Is Muscat’s major investment in the health sector sustainable?

Investment in the health sector is an initiative which deserves praise and encouragement, however in this case, considering the magnitude of the investment involved, the government needs to ensure that the country is able to sustain it in the long term. 

Campaign mode: Joseph Muscat
Campaign mode: Joseph Muscat

This week, Prime Minister Joseph Muscat announced a major €200 million investment in Malta’s health sector. The now derelict St Luke’s Hospital in Guardamangia and the Gozo General Hospital are set for a major upheaval with investment by the private sector and the government to put them at par with Mater Dei Hospital. 

Investment in the health sector is an initiative which deserves praise and encouragement, however in this case, considering the magnitude of the investment involved, the government needs to ensure that the country is able to sustain it in the long term. 

Tomorrow, Paul Pace of the Malta Union of Midwives and Nurses is expected to hold a news conference on the matter and is reported to have already raised questions on the resources – not least human – that these projects would involve. This, added to the financial considerations and the sustainability of the health sector in the medium and long term need to be duly analysed before the government proceeds with this investment. 

The question stakeholders – including the Opposition – should be asking is: Is this investment sustainable?  

Building bridges

On the eve of the local elections, PN leader Simon Busuttil is doing his best to obtain a ‘decent’ result – which effectively means narrowing the gap between the two parties. Whether he’ll manage to do that remains to be seen. It’s an uphill. Three years away from the general election, Dr Busuttil is in the process of implementing further, and much needed changes within the PN. He needs time – having started from a huge disadvantage when he took helm two years ago. 
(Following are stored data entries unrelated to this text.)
-- ==== Sys2Proof/Machine/Control.lean ====
section
/-! DEFINITION. The control unit: CSRR and CSRW (44_csr.md R185, R186). Both run while halted (30_encoding.md R86). -/

namespace Sys2Proof.Machine

/-- The pseudocode of R185. -/
def csrrRule (p : Params) (a : Nat) (s : State) : Effect :=
  match csrAt a with
  | none => { causes := [.csrAddr] }
  | some r => { r0 := readCsr p r s }

/-- The result and the causes of R186. -/
def csrwRule (p : Params) (a : Nat) (s : State) : Effect :=
  match csrAt a with
  | none => { causes := [.csrAddr] }
  | some r =>
    if csrAccess r = .ro then { r0 := readCsr p r s, causes := [.csrRo] } else { r0 := readCsr p r s }

/-- The write of R186, before the end-of-command steps: none at an unmapped address. -/
def csrwWrite (a : Nat) (value : Word) (s : State) : State :=
  match csrAt a with
  | none => s
  | some r => writeCsr r value s

/-- CSRR. -/
def execCsrr (csr : Nat) (s : State) : Host.Outcome State Fault Refusal :=
  complete s (csrrRule params csr s) s

/-- CSRW. -/
def execCsrw (csr : Nat) (value : Word) (s : State) : Host.Outcome State Fault Refusal :=
  complete s (csrwRule params csr s) (csrwWrite csr value s)

end Sys2Proof.Machine
end

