/-- Rounding a sum keeps the order of the sums. -/
theorem roundSum_le (v v' : Int) (z z' : Bool) (h : v ≤ v') :
    (if v = 0 then F32.finite z 0 else roundFinite (decide (v < 0)) v.natAbs).le
    (if v' = 0 then F32.finite z' 0 else roundFinite (decide (v' < 0)) v'.natAbs) = true := by
  have form : ∀ (u : Int) (zz : Bool), ∃ r : Nat, r = roundMag u.natAbs ∧ 
     (((if u = 0 then F32.finite zz 0 else roundFinite (decide (u < 0)) u.natAbs) = .inf (decide (u < 0)) ∧ overflowUnits ≤ r ∧ u ≠ 0) ∨ 
     ((if u = 0 then F32.finite zz 0 else roundFinite (decide (u < 0)) u.natAbs).units = (if u < 0 then -(r : Int) else r) ∧ r < overflowUnits ∧ ∃ s m, (if u = 0 then F32.finite zz 0 else roundFinite (decide (u < 0)) u.natAbs) = .finite s m)) := by
    intro u zz
    refine ⟨_, rfl, ?_⟩
    by_cases h0 : u = 0
    · subst h0; right; simp [roundMag_zero, F32.units_finite]; exact Nat.mul_pos (Nat.two_pow_pos 128) (Nat.two_pow_pos 149)
    · rw [if_neg h0, roundFinite]
      split
      · left; exact ⟨rfl, ‹_›, h0⟩
      · right; exact ⟨by rw [F32.units_finite]; simp, by omega, _, _, rfl⟩
  obtain ⟨r, hr, h1⟩ := form v z
  obtain ⟨r', hr', h2⟩ := form v' z'
  have mono1 : 0 ≤ v → r ≤ r' := fun h0 => by rw [hr, hr']; exact roundMag_mono (by omega)
  have mono2 : v' < 0 → r' ≤ r := fun h0 => by rw [hr, hr']; exact roundMag_mono (by omega)
  rcases h1 with ⟨e1, o1, n1⟩ | ⟨e1, o1, s1, m1, f1⟩ <;> rcases h2 with ⟨e2, o2, n2⟩ | ⟨e2, o2, s2, m2, f2⟩
  · rw [e1, e2]
    by_cases a : v < 0
    · simp [a, F32.le]
    · simp [a, show ¬ v' < 0 by omega, F32.le]
  · rw [e1, f2]
    have a : v < 0 := by by_contra hx; have := mono1 (by omega); omega
    simp [a, F32.le]
  · rw [e2, f1]
    have a : ¬ v' < 0 := by intro hx; have := mono2 hx; omega
    simp [a, F32.le]
  · rw [f1] at e1 ⊢; rw [f2] at e2 ⊢
    simp only [F32.le, decide_eq_true_eq]
    rw [e1, e2]
    by_cases a : v' < 0
    · rw [if_pos (by omega), if_pos a]; have := mono2 a; omega
    · rw [if_neg a]; split
      · omega
      · have := mono1 (by omega); omega

/-- Addition of a finite value is monotone. -/
theorem addFinite_le {n a n' a'} (m b) (h : (F32.finite n a).le (F32.finite n' a') = true) :
    (addFinite n a m b).le (addFinite n' a' m b) = true := by
  simp only [F32.le, decide_eq_true_eq] at h
  exact roundSum_le _ _ _ _ (by omega)

/-- The clamp is monotone. -/
theorem clampLevel_mono {x y : F32} (h : x.le y = true) : clampLevel x ≤ clampLevel y := by
  have hp : oneUnits > 0 := by decide
  have l7 : ∀ a b : Nat, a ≤ b → (if 7 * oneUnits ≤ a then 7 else a / oneUnits) ≤ (if 7 * oneUnits ≤ b then 7 else b / oneUnits) := by
    intro a b hab
    by_cases ha : 7 * oneUnits ≤ a
    · rw [if_pos ha, if_pos (by omega)]
    · rw [if_neg ha]
      have : a / oneUnits < 7 := by rw [Nat.div_lt_iff_lt_mul hp]; omega
      split
      · omega
      · exact Nat.div_le_div_right hab
  have l8 : ∀ a : Nat, (if 7 * oneUnits ≤ a then 7 else a / oneUnits) ≤ 7 := by
    intro a; split
    · omega
    · have : a / oneUnits < 7 := by rw [Nat.div_lt_iff_lt_mul hp]; omega
      omega
  rcases x with _ | s | ⟨s, a⟩ <;> rcases y with _ | t | ⟨t, b⟩
  · simp [clampLevel]
  · simp [clampLevel]
  · simp [clampLevel]
  · simp [F32.le] at h
  · cases s <;> cases t <;> simp_all [clampLevel, F32.le]
  · cases s <;> cases t <;> simp_all [clampLevel, F32.le]
  · simp [F32.le] at h
  · cases s <;> cases t <;> simp_all [clampLevel, F32.le]
  · cases s <;> cases t
    · simp only [clampLevel]; apply l7; have h' : (F32.finite false a).units ≤ (F32.finite false b).units := of_decide_eq_true h
      simp only [F32.units] at h'; omega
    · have h' : (F32.finite false a).units ≤ (F32.finite true b).units := of_decide_eq_true h
      simp only [F32.units] at h'; have : a = 0 := by omega
      subst this; simp [clampLevel, oneUnits]
    · simp [clampLevel]
    · simp [clampLevel]

/-- The clamped level is at most 7. -/
theorem clampLevel_le (x : F32) : clampLevel x ≤ 7 := by
  have hp : oneUnits > 0 := by decide
  rcases x with _ | s | ⟨s, a⟩
  · simp [clampLevel]
  · cases s <;> simp [clampLevel]
  · cases s
    · simp only [clampLevel]; split
      · omega
      · have : a / oneUnits < 7 := by rw [Nat.div_lt_iff_lt_mul hp]; omega
        omega
    · simp [clampLevel]

/-- The level of a sum is monotone in its left operand, NaN sums included. -/
theorem clampLevel_fadd_mono {u v : F32} (c : F32) (h : u.le v = true) : clampLevel (fadd u c) ≤ clampLevel (fadd v c) := by
  rcases c with _ | t | ⟨t, c⟩
  · cases u <;> cases v <;> simp [fadd, clampLevel]
  · rcases u with _ | s | ⟨s, a⟩ <;> rcases v with _ | s' | ⟨s', b⟩ <;> (try simp [F32.le] at h) <;> cases t <;> (try cases s) <;> (try cases s') <;> simp_all [fadd, clampLevel]
  · rcases u with _ | s | ⟨s, a⟩ <;> rcases v with _ | s' | ⟨s', b⟩
    · simp [F32.le] at h
    · simp [F32.le] at h
    · simp [F32.le] at h
    · simp [F32.le] at h
    · exact clampLevel_mono h
    · cases s
      · simp [F32.le] at h
      · simp [fadd, clampLevel]
    · simp [F32.le] at h
    · cases s'
      · exact clampLevel_le _
      · simp [F32.le] at h
    · exact clampLevel_mono (addFinite_le _ _ h)

/-- A word is its sign bit and the other bits. -/
theorem toNat_eq_sign_add (w : Word) : w.toNat = (if w.msb then 2 ^ 31 else 0) + w.toNat % 2 ^ 31 := by
  have h := w.isLt
  rw [msb_eq_decide]
  by_cases hb : 2 ^ 31 ≤ w.toNat
  · rw [decide_eq_true hb, if_pos rfl]; omega
  · rw [decide_eq_false hb, if_neg (by simp)]; omega

/-- Two words with one finite value are one word. -/
theorem f32_finite_inj {v w : Word} (h : f32 v = f32 w) (hf : (f32 v).isFinite = true) : v = w := by
  obtain ⟨a1, -⟩ := f32_of_isFinite v hf
  obtain ⟨b1, -⟩ := f32_of_isFinite w (h ▸ hf)
  rw [a1, b1] at h
  injection h with hs hm
  apply BitVec.eq_of_toNat_eq
  rw [toNat_eq_sign_add v, toNat_eq_sign_add w, hs, patternMag_strictMono.injective hm]

/-- A magnitude that is its own rounding is a significand of at most 24 bits at its exponent. -/
theorem mag_of_roundMag_eq {n : Nat} (h : roundMag n = n) : n = n / 2 ^ (n.log2 - 23) * 2 ^ (n.log2 - 23) := by
  rcases Nat.lt_or_ge n (2 ^ 24) with hn | hn
  · have : n.log2 - 23 = 0 := by
      rcases Nat.eq_zero_or_pos n with rfl | hp
      · decide
      · have := (Nat.log2_lt (by omega)).2 hn; omega
    rw [this]; simp
  · obtain ⟨sh, q, r, h1, hsh, he, hr, -, -, hround⟩ := roundMag_of_ge hn
    have hs : (q + 1) * 2 ^ sh = q * 2 ^ sh + 2 ^ sh := by ring
    have hr0 : r = 0 := by rw [h] at hround; split at hround <;> omega
    rw [← hsh, he, hr0, Nat.add_zero, Nat.mul_div_cancel _ (by positivity)]

/-- The pattern of a representable magnitude: `toWord` without its sign. -/
theorem patternMag_toWord {n : Nat} (h : roundMag n = n) :
    patternMag ((n.log2 - 23) * 2 ^ 23 + n / 2 ^ (n.log2 - 23)) = n := by
  rcases Nat.lt_or_ge n (2 ^ 23) with hn | hn
  · have : n.log2 - 23 = 0 := by
      rcases Nat.eq_zero_or_pos n with rfl | hp
      · decide
      · have := (Nat.log2_lt (by omega)).2 (show n < 2 ^ 24 by omega); omega
    rw [this, patternMag, if_pos (by simp; omega)]; simp
  · have hm := mag_of_roundMag_eq h
    have hl : 23 ≤ n.log2 := (Nat.le_log2 (by omega)).2 hn
    have lo : 2 ^ 23 ≤ n / 2 ^ (n.log2 - 23) := by
      rw [Nat.le_div_iff_mul_le (by positivity), ← pow_add, show 23 + (n.log2 - 23) = n.log2 by omega]
      exact Nat.log2_self_le (by omega)
    have hi : n / 2 ^ (n.log2 - 23) < 2 ^ 24 := by
      rw [Nat.div_lt_iff_lt_mul (by positivity), ← pow_add, show 24 + (n.log2 - 23) = n.log2 + 1 by omega]
      exact Nat.lt_log2_self
    generalize n.log2 - 23 = sh at *
    generalize n / 2 ^ sh = q at *
    have e1 : (sh * 2 ^ 23 + q) / 2 ^ 23 = sh + 1 := by omega
    have e2 : 2 ^ 23 + (sh * 2 ^ 23 + q) % 2 ^ 23 = q := by omega
    rw [patternMag, e1, if_neg (by omega), e2, Nat.add_sub_cancel, ← hm]

/-- `toWord` is the encoding of a value that binary32 represents. -/
theorem f32_toWord_finite (neg : Bool) {n : Nat} (h : representable n = true) :
    f32 (F32.finite neg n).toWord = .finite neg n := by
  obtain ⟨hr, ho⟩ := of_decide_eq_true h
  have hp := patternMag_toWord hr
  have hlt : (n.log2 - 23) * 2 ^ 23 + n / 2 ^ (n.log2 - 23) < 0x7F800000 := by
    by_contra hge
    have a := patternMag_strictMono.monotone (Nat.le_of_not_lt hge)
    have b : overflowUnits ≤ patternMag 0x7F800000 := by decide
    omega
  generalize hk : (n.log2 - 23) * 2 ^ 23 + n / 2 ^ (n.log2 - 23) = k at *
  have hw : (F32.finite neg n).toWord.toNat = (if neg then 2 ^ 31 else 0) + k := by
    simp only [F32.toWord, hk, BitVec.toNat_ofNat]
    apply Nat.mod_eq_of_lt
    split <;> omega
  have hm : (F32.finite neg n).toWord.msb = neg := by
    rw [msb_eq_decide, hw]; cases neg <;> simp; omega
  have hf : (f32 (F32.finite neg n).toWord).isFinite = true := by
    have : (F32.finite neg n).toWord.toNat / 2 ^ 23 % 256 ≠ 255 := by rw [hw]; split <;> omega
    simp only [f32, exponentField_eq, this, if_false]; split <;> rfl
  rw [(f32_of_isFinite _ hf).1, hm, hw]
  congr 1
  rw [← hp]; congr 1; split <;> omega

/-- The value of a finite word is one that binary32 represents. -/
theorem representable_of_f32 {w : Word} {neg : Bool} {n : Nat} (h : f32 w = .finite neg n) : representable n = true := by
  obtain ⟨e, hl⟩ := f32_of_isFinite w (by rw [h]; rfl)
  rw [h] at e
  injection e with _ e
  rw [e]
  exact decide_eq_true ⟨roundMag_patternMag _, patternMag_lt _ hl⟩

/-- `toWord` writes a finite value to the one word that has it. -/
theorem toWord_finite_eq_iff {neg : Bool} {n : Nat} (h : representable n = true) (w : Word) :
    (F32.finite neg n).toWord = w ↔ f32 w = .finite neg n := by
  constructor
  · rintro rfl; exact f32_toWord_finite neg h
  · intro hw
    exact f32_finite_inj ((f32_toWord_finite neg h).trans hw.symm) (by rw [f32_toWord_finite neg h]; rfl)

end Sys2Proof.Machine
end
The Prime Minister is campaigning heavily, especially in Labour’s strongholds in the south of Malta, to get out his vote. Mid-term elections are always tough for the party in government – although recent polls show that Muscat still enjoys a significant lead over his counterpart. However, it is widely believed that the Prime Minister’s credibility has probably experienced a downturn following the Café Premier controversy and the highly questionable dealings with Azerbaijan’s SOCAR. Suffice it to add that Muscat has so far always proved to be resilient. 

Should Busuttil manage to narrow the gap between the two parties, and most importantly between himself and Muscat, that would be a very good and significant start for the PN. However, while obtaining a decent result at the local elections is important for the PN and Busuttil’s leadership, the PN would do well to look beyond the 11 April elections and focus its time and energy on where it matters most – building bridges with well meaning Nationalist Party supporters and middle of the road voters who, at the last general election, swayed away from the PN and voted Labour for the first time. The PN needs to continue reaching out to them – by building bridges. 

Beyond Fr Peter’s death

Three years ago, this week, Fr Peter Serracino Inglott passed away. He masterminded the rebuilding of the Nationalist Party under Eddie Fenech Adami’s helm and was instrumental in the social and cultural developments of our country.

Serracino Inglott’s contribution to the Nationalist Party helped to revitalise the PN which, at the end of the Borg Olivier era, was flat on its back. From a passive spectator, the PN under Fenech Adami’s leadership, and thanks, not least to his formidable consultant –Peter Serracino Inglott became a major protagonist in the most important and much needed changes that happened to our country from the late 1970s up to Malta’s membership of the European Union. I recall visiting him, towards the end of his life, surrounded by his books in his modest room at the Dar tal-Kleru in Birkirkara.

He was a visionary, an original thinker, a priest-philosopher who could think outside the box – from which the Nationalist Party benefitted greatly. It was when the PN became a passive spectator that it lost the plot and the people’s trust. Now that the PN is at the cross roads again, with a new leadership at the helm, it needs to ensure that Fr Peter’s vision – for a PN that is a protagonist not a passive spectator, a party that is able not only to understand the changes happening in Maltese society but be in a position to lead those changes – lives beyond his death.